◆ Data for processing:
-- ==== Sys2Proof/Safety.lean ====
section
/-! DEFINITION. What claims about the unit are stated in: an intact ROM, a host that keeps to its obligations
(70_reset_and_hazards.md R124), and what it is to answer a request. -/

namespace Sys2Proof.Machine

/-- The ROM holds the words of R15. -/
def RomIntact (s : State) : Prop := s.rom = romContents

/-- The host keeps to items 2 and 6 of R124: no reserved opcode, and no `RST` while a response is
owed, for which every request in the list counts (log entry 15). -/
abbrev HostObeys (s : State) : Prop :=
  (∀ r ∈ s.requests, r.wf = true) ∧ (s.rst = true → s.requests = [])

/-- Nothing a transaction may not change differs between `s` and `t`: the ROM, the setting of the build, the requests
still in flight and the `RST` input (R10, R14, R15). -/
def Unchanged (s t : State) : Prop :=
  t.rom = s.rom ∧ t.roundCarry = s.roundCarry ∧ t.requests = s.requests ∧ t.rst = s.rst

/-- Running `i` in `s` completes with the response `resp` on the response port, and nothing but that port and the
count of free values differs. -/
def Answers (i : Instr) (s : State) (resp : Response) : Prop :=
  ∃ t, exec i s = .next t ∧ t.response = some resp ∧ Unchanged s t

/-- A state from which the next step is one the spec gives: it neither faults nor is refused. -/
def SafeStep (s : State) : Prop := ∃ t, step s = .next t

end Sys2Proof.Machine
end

◆ Exercise brief: An exact copy of the lines above, from the one containing "def RomIntact (s" through the one containing "still in flight", is the whole of the answer.

◆ Response area:
def RomIntact (s : State) : Prop := s.rom = romContents

/-- The host keeps to items 2 and 6 of R124: no reserved opcode, and no `RST` while a response is
owed, for which every request in the list counts (log entry 15). -/
abbrev HostObeys (s : State) : Prop :=
  (∀ r ∈ s.requests, r.wf = true) ∧ (s.rst = true → s.requests = [])

/-- Nothing a transaction may not change differs between `s` and `t`: the ROM, the setting of the build, the requests
still in flight and the `RST` input (R10, R14, R15). -/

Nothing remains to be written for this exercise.